At 08:26 AM 3/26/03 -0500, eric.dunn@ca.transport.bombardier.com wrote:
>Dan Emory wrote:
>_______________________________
> >>In a structured Frame document, the "writer's intent" is replaced by 
> the EDD
>and template designer's intent, which is to specifically address issues of
>readability, enhancement of comprehension and meaning, and (often) corporate
>document standards whose purposes (even in formatting) are to assure that the
>document maximizes product usability and safety.

Eric Dunn wrote:
>_______________________________
>
>But if you share the content, are you really aiming to share the designers
>intent and corporate standards? It would seem to me you're sharing content for
>reuse by others. See my conclusion below, but to enforce corporate 
>identity, you
>will always have to specify the exact DTP and possibly even OS or Printer 
>to be
>used.


When it comes to end user documentation in particular, the main goals in the
use of XML are:

1. During the development of end user structured documents, to be able, in 
a collaborative
authoring and review environment, to use XML/XSL/XSLT for the interchange 
with team
members of all or portions of a document team members who use diverse 
XML-aware DTPs, with
preservation of the original formatting (and even possibly the original 
layout) as an option.
This would allow team members to make comments or even corrections directly 
in the
structured document, using attributes to identify the team member who makes 
each
such comment or correction.

2. To facilitate information retrieval, reuse, and management, as well as
change control and similar activities by parsing such structured XML 
documents into their
constituent elements for storage in an enterprise database repository, from 
which the entire
document, or any part thereof, can be easily retrieved (and possibly) 
reconstituted for delivery
in the form and format requested by diverse users within and outside the 
enterprise.
=========================================================
Of course, there are many kinds of information, and the objective of XML is 
to handle
all all of it.

1. There's information that comes from a database, where XML combined
with XSL and XSLT can serve as a very high end report generator which not only
structures the database output in any desired way, but also formats it for 
specific needs.

2. There's also data which comes in as XML which is converted via XSLT so 
that it
conforms to a prescribed database schema, allowing it to be added into an
existing database

3. There's engineering and scientific source data, including chemical or 
mathematical
formulae, process control data, design data, patent data, test data, 
research data,
or whatever.
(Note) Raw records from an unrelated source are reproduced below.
/-- Settles O6, by JMP's encoding as a number, the opcode of the bytes from 0xF0, and the target as a number. -/
theorem jmpAddsSignedOffsetToNextAddress : Obligations.JmpAddsSignedOffsetToNextAddress := by
  refine ⟨fun off p => ⟨encode_jmp_toNat off, decode_encode p _⟩, fun p ir h => ⟨_, decode_jmp h⟩, fun off s => ?_⟩
  exact ⟨hasSyntax_jmp off, rfl, _, exec_jmp off s, jmp_target_toNat s.pc off, fun r => State.setPc_reg s r _,
    fun _ => rfl, rfl⟩

/-- Settles O35: the distances of the four offsets. -/
theorem notableJumpOffsets : Obligations.NotableJumpOffsets := by
  intro s
  refine ⟨exec_jmp_of_distance (by decide) s, ?_, ?_, exec_jmp_of_distance (by decide) s⟩
  · exact (exec_jmp_of_distance (d := 0) (by decide) s).trans (by rw [add_zero]; rfl)
  · rw [sub_eq_add_neg]
    exact exec_jmp_of_distance (by decide) s

end Sys2Proof.Machine
end

section
/-! SUPPORT. What the step answers from a state without a fault mark, said once for both policies (60_exceptions.md rules R68,
R70 to R72): two faults, each by the byte at the PC alone, and a next state on every other byte. -/

namespace Sys2Proof

/-- The byte's opcode is one of the ten reserved ones (30_encoding.md rule R47). -/
abbrev HasReservedOpcode (ir : Byte) : Prop := 0x50 ≤ ir.toNat ∧ ir.toNat ≤ 0xEF

/-- The reserved rows are the opcodes 0101 to 1110 (rule R47). -/
theorem Instr.not_wellFormed_iff_opcode {i : Instr} :
    i.wellFormed = false ↔ 0b0101 ≤ i.opcode.toNat ∧ i.opcode.toNat ≤ 0b1110 := by
  cases i <;> simp [Instr.wellFormed, Instr.opcode]

theorem hasReservedOpcode_iff_not_wellFormed {i : Instr} {ir : Byte} (h : i.opcode = opcodeField ir) :
    HasReservedOpcode ir ↔ i.wellFormed = false := by
  rw [Instr.not_wellFormed_iff_opcode, h, opcodeField_toNat]
  omega

/-- An A-Type byte's reserved field, by the byte's number (rule R48). -/
theorem hasReservedExtra_iff_toNat (ir : Byte) :
    HasReservedExtra ir ↔ ir.toNat / 16 ∈ [0b0000, 0b0001, 0b0010, 0b0100] ∧ ir.toNat % 4 ≠ 0 := by
  have extra_eq : extraField ir = 0 ↔ ir.toNat % 4 = 0 := by
    rw [BitVec.toNat_eq, extraField_toNat, BitVec.ofNat_eq_ofNat, BitVec.toNat_zero]
  rw [HasReservedExtra, ne_eq, extra_eq]

/-- No A-Type opcode is reserved. -/
theorem not_hasReservedOpcode_of_aType {ir : Byte} (h : ir.toNat / 16 ∈ aTypeOpcodes) : ¬ HasReservedOpcode ir := by
  simp only [List.mem_cons, List.not_mem_nil, or_false] at h
  omega

/-- Outside the A-Type opcodes a byte that decodes is the encoding of what it decodes to (rules R50, R57). -/
theorem encode_eq_of_decode {p : Config.ExtraPolicy} {ir : Byte} {i : Instr} (h : decode p ir = .ok i)
    (hA : i.opcode.toNat ∉ aTypeOpcodes) : encode i = ir := by
  obtain ⟨hop, henc⟩ := encode_of_decode h
  rw [hop, opcodeField_toNat] at hA
  rw [henc, clearExtra, if_neg hA]

namespace Machine

variable {p : Config.ExtraPolicy} {s : State}

/-- The six implemented instructions complete from every state (60_exceptions.md rule R68). -/
theorem exec_of_wellFormed {i : Instr} (h : i.wellFormed = true) (s : State) : ∃ t, exec i s = .next t := by
  obtain ⟨d, hd⟩ | ⟨off, rfl⟩ | hw := i.shape_cases
  · exact ⟨_, exec_of_dest hd s⟩
  · exact ⟨_, exec_jmp off s⟩
  · cases h.symm.trans hw

/-- Everything the step can do from an unmarked state, branch by branch on the byte at the PC. -/
theorem stepUnder_eq (p : Config.ExtraPolicy) (hmark : s.faultMark = none) :
    ∃ t, stepUnder p s =
      if p = .fault ∧ HasReservedExtra (fetch s) then .fault (.reservedField s.pc (fetch s))
      else if HasReservedOpcode (fetch s) then .fault (.illegalInstruction s.pc (fetch s))
      else .next t := by
  obtain ⟨i, hop, -, hdec⟩ := decode_spec (fetch s)
  have reserved_iff := hasReservedOpcode_iff_not_wellFormed hop
  by_cases hextra : p = .fault ∧ HasReservedExtra (fetch s)
  · simp only [if_pos hextra]
    exact ⟨s, stepUnder_of_decode_error hmark ((hdec p).trans (if_pos hextra))⟩
  · have decoded : decode p (fetch s) = .ok i := (hdec p).trans (if_neg hextra)
    simp only [if_neg hextra, stepUnder_of_decode_ok hmark decoded]
    by_cases hreserved : HasReservedOpcode (fetch s)
    · have henc : encode i = fetch s := encode_eq_of_decode decoded fun hA => by
        rw [hop, opcodeField_toNat] at hA
        exact not_hasReservedOpcode_of_aType hA hreserved
      simp only [if_pos hreserved]
      exact ⟨s, henc ▸ exec_of_not_wellFormed (reserved_iff.mp hreserved) s⟩
    · simp only [if_neg hreserved]
      exact exec_of_wellFormed (Bool.eq_true_of_not_eq_false (reserved_iff.not.mp hreserved)) s

/-- The bytes that raise `ReservedField` (60_exceptions.md rule R71). -/
theorem stepUnder_eq_reservedField_iff (hmark : s.faultMark = none) {a ir : Byte} :
    stepUnder p s = .fault (.reservedField a ir) ↔
      (p = .fault ∧ HasReservedExtra (fetch s)) ∧ a = s.pc ∧ ir = fetch s := by
  obtain ⟨t, hstep⟩ := stepUnder_eq p hmark
  rw [hstep]
  split
  · next hextra =>
    exact ⟨fun h => by cases h; exact ⟨hextra, rfl, rfl⟩, fun ⟨_, ha, hir⟩ => by rw [ha, hir]⟩
  · next hextra => split <;> simp [hextra]

/-- The bytes that raise `IllegalInstruction` (60_exceptions.md rule R70); none of them has a reserved field. -/
theorem stepUnder_eq_illegal_iff (hmark : s.faultMark = none) {a ir : Byte} :
    stepUnder p s = .fault (.illegalInstruction a ir) ↔
      HasReservedOpcode (fetch s) ∧ a = s.pc ∧ ir = fetch s := by
  obtain ⟨t, hstep⟩ := stepUnder_eq p hmark
  rw [hstep]
  split
  · next hextra => simp [not_hasReservedOpcode_of_aType hextra.2.1]
  · split
    · next hreserved =>
      exact ⟨fun h => by cases h; exact ⟨hreserved, rfl, rfl⟩, fun ⟨_, ha, hir⟩ => by rw [ha, hir]⟩
    · next hreserved => simp [hreserved]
Such data may be used in an infinity of different ways by 
diverse users,
including non-human one. I'd even include musical compositions and medical 
patient
data in this category.

4. And then there's the kind of information which most of us on the various 
framers and
tech writer lists are primarily concerned with--end user information in the 
form of
technical manuals, on-line help, systems and procedures manuals, theses,
technical books, scientific articles, etc. This is also the kind of 
information which is
one of the concerns of the Oasis OpenOffice initiative. In many cases, this 
kind
of information is procedurally oriented.

In end user documentation, the paramount goal is to take bits and pieces of
raw source data and massage it into a coherent whole which enhances
comprehension, meaning, and readability, as well as facilitating the 
ability of end users
to easily and quickly locate all the pertinent information needed to perform a
particular task. Document structure itself must be designed to facilitate 
those goals.

The design and implementation of a good end user document is an exercise
in organization of content, plus clarity, precision, and, most importantly,
human engineering. Layout and formatting design play a crucial role in 
achieving success.

WYSIWYG DTPs made it possible to fully integrate format and layout into the
design of end-user documentation, resulting in vast improvements in
quality and usability. To subordinate, as you do, Eric, all those advances 
in the
interests of conforming to the XML or SGML standard is indeed Stalinist 
(your word).
It would return end user document design to the dark ages before the emergence
of high-end WYSISYG DTPs such as FrameMaker.

But indeed, disparities in the implementation of formatting and layout in
various proprietary DTPs present a serious problem when it comes to information
exchange, particularly within a multi-location collaborative authoring and
document review environment where team members use divergent DTPs.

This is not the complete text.